**YOUR INSTRUCTIONS:** Working from the entries below, give again each line from the first through the one containing "0x06#6 0#32) = false := by decide", exactly and with nothing else.

(Stored data)

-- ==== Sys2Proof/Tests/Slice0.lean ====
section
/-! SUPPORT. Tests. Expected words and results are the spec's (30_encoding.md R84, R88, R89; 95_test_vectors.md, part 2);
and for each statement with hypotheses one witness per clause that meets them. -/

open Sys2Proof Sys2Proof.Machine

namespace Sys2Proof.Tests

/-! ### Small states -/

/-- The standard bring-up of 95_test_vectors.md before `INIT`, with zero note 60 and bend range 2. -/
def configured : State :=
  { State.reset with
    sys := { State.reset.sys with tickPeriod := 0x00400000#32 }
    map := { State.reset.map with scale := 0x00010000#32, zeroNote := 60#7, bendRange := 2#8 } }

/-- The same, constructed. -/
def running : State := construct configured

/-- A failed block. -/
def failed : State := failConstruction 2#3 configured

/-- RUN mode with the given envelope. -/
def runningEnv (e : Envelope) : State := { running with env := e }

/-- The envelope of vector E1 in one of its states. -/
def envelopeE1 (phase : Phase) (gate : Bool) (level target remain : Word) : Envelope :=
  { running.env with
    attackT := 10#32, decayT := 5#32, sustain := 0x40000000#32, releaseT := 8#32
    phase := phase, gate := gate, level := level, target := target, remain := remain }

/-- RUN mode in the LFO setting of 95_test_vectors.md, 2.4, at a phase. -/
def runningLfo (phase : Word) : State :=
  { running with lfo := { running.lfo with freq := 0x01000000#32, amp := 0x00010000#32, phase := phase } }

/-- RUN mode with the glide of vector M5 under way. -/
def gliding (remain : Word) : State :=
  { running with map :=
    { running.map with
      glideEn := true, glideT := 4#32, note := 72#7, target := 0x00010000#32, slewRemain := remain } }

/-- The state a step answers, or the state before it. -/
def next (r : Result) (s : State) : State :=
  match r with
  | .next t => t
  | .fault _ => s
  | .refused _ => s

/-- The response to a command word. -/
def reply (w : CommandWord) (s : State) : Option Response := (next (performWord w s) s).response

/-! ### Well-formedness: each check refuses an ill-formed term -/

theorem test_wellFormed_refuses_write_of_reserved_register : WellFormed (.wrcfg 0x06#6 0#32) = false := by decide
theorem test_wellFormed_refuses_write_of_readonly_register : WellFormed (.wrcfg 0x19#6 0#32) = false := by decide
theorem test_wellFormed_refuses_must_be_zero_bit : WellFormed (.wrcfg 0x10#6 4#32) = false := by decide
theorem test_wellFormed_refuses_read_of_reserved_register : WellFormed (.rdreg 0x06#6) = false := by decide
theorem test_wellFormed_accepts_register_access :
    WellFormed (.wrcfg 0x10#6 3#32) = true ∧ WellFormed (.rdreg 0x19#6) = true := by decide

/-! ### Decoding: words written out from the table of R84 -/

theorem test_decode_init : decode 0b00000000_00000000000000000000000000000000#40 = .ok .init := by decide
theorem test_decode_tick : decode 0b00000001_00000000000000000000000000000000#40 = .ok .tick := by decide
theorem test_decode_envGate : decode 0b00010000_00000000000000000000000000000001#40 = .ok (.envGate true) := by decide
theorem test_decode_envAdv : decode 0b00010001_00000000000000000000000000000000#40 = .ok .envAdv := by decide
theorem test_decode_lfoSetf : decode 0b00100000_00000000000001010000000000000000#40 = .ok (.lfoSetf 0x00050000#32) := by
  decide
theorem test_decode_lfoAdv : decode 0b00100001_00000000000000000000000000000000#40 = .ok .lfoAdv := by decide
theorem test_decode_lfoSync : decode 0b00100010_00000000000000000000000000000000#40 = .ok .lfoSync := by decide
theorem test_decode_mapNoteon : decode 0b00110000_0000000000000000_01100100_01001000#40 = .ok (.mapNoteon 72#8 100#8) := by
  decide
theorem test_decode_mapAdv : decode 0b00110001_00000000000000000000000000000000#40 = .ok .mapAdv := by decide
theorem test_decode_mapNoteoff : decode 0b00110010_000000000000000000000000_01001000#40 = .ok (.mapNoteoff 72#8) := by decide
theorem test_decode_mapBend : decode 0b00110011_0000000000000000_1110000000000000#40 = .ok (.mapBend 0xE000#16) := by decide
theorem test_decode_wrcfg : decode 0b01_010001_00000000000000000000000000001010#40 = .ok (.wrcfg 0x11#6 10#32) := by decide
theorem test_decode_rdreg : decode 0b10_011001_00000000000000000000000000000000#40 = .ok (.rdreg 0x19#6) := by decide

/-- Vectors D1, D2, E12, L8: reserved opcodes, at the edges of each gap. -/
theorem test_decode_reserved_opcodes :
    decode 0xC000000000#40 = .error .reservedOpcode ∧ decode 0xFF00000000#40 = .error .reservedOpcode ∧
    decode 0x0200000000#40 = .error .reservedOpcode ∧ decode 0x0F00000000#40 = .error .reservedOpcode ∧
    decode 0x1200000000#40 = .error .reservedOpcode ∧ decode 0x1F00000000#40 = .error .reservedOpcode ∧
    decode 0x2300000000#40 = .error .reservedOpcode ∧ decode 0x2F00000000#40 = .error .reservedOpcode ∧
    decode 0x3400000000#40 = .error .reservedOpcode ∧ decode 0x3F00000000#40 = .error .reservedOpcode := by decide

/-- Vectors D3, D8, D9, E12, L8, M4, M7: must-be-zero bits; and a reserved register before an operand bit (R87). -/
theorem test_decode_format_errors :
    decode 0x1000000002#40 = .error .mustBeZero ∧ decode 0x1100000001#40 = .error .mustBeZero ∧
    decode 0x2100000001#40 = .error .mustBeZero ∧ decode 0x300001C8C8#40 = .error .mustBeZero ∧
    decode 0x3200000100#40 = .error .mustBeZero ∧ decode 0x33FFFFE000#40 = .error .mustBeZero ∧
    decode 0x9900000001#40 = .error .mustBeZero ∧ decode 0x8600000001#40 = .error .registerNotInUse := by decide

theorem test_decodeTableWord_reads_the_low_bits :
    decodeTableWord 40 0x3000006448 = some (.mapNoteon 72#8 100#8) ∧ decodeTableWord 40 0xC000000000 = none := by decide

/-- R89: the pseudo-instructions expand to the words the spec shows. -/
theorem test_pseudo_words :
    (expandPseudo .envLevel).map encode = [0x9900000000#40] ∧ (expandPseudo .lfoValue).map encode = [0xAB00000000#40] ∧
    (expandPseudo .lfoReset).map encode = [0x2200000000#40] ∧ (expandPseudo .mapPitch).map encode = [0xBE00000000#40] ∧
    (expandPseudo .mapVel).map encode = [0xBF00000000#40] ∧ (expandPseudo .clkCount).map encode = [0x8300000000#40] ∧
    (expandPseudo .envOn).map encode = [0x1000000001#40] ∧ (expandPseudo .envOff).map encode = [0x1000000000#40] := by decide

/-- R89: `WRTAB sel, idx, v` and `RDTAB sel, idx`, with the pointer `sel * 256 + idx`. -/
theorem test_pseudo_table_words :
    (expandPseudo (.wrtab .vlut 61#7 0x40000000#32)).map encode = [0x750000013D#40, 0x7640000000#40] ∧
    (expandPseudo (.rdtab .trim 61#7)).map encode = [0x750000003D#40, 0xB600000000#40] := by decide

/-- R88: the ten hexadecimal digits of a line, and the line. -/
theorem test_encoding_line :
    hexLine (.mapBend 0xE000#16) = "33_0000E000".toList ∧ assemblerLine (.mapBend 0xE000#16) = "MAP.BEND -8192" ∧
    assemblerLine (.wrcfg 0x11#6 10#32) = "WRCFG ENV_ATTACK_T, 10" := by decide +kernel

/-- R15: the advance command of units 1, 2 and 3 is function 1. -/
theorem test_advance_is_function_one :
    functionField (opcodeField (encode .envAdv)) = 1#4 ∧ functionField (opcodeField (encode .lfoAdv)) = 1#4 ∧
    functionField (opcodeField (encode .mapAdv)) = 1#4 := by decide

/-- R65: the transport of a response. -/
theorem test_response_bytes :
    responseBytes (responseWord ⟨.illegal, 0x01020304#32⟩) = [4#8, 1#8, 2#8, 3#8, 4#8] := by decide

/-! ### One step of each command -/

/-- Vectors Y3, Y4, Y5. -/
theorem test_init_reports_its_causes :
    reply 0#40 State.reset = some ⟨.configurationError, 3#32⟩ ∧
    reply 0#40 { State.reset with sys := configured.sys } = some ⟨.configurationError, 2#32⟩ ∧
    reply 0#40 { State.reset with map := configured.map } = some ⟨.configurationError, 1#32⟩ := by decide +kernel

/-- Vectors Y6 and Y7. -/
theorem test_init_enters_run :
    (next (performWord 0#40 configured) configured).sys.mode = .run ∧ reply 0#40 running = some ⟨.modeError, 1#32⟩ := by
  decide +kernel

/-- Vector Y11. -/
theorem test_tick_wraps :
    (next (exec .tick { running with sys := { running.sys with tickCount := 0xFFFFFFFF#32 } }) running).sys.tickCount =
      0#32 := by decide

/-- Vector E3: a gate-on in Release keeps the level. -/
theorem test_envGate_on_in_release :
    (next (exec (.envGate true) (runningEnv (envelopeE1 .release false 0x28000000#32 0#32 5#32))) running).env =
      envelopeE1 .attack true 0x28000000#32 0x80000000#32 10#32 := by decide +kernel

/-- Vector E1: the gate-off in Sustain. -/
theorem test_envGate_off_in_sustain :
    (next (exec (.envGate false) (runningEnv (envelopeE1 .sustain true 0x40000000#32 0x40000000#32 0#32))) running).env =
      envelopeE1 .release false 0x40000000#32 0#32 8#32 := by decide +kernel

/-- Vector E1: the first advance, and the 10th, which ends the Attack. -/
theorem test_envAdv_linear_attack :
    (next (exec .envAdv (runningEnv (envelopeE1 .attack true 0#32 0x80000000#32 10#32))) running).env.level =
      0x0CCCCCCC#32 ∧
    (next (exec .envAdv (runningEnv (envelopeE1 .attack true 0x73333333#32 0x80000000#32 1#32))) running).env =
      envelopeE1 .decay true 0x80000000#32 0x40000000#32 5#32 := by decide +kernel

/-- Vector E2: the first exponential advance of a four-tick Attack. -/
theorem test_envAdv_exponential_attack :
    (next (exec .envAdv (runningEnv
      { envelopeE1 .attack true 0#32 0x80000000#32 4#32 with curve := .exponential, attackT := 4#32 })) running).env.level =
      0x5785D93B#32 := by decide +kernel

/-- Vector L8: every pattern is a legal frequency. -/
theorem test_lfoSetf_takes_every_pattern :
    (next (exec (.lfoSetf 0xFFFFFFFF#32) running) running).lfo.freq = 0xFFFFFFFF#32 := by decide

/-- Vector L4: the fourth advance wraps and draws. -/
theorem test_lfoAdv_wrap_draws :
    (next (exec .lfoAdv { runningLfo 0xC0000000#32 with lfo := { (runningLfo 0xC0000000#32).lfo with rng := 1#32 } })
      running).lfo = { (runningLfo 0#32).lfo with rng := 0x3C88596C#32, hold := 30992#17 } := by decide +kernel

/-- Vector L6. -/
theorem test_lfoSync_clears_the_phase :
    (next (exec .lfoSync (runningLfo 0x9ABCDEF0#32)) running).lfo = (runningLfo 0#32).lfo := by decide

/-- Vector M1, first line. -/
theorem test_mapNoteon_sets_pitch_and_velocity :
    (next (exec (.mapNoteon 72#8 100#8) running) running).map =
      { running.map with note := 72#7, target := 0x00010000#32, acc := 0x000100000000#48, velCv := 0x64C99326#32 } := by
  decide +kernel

**RESULT OF THE TASK:**
-- ==== Sys2Proof/Tests/Slice0.lean ====
section
/-! SUPPORT. Tests. Expected words and results are the spec's (30_encoding.md R84, R88, R89; 95_test_vectors.md, part 2);
and for each statement with hypotheses one witness per clause that meets them. -/

open Sys2Proof Sys2Proof.Machine

namespace Sys2Proof.Tests

/-! ### Small states -/

/-- The standard bring-up of 95_test_vectors.md before `INIT`, with zero note 60 and bend range 2. -/
def configured : State :=
  { State.reset with
    sys := { State.reset.sys with tickPeriod := 0x00400000#32 }
    map := { State.reset.map with scale := 0x00010000#32, zeroNote := 60#7, bendRange := 2#8 } }

/-- The same, constructed. -/
def running : State := construct configured

/-- A failed block. -/
def failed : State := failConstruction 2#3 configured

/-- RUN mode with the given envelope. -/
def runningEnv (e : Envelope) : State := { running with env := e }

/-- The envelope of vector E1 in one of its states. -/
def envelopeE1 (phase : Phase) (gate : Bool) (level target remain : Word) : Envelope :=
  { running.env with
    attackT := 10#32, decayT := 5#32, sustain := 0x40000000#32, releaseT := 8#32
    phase := phase, gate := gate, level := level, target := target, remain := remain }

/-- RUN mode in the LFO setting of 95_test_vectors.md, 2.4, at a phase. -/
def runningLfo (phase : Word) : State :=
  { running with lfo := { running.lfo with freq := 0x01000000#32, amp := 0x00010000#32, phase := phase } }

/-- RUN mode with the glide of vector M5 under way. -/
def gliding (remain : Word) : State :=
  { running with map :=
    { running.map with
      glideEn := true, glideT := 4#32, note := 72#7, target := 0x00010000#32, slewRemain := remain } }

/-- The state a step answers, or the state before it. -/
def next (r : Result) (s : State) : State :=
  match r with
  | .next t => t
  | .fault _ => s
  | .refused _ => s

/-- The response to a command word. -/
def reply (w : CommandWord) (s : State) : Option Response := (next (performWord w s) s).response

/-! ### Well-formedness: each check refuses an ill-formed term -/

theorem test_wellFormed_refuses_write_of_reserved_register : WellFormed (.wrcfg 0x06#6 0#32) = false := by decide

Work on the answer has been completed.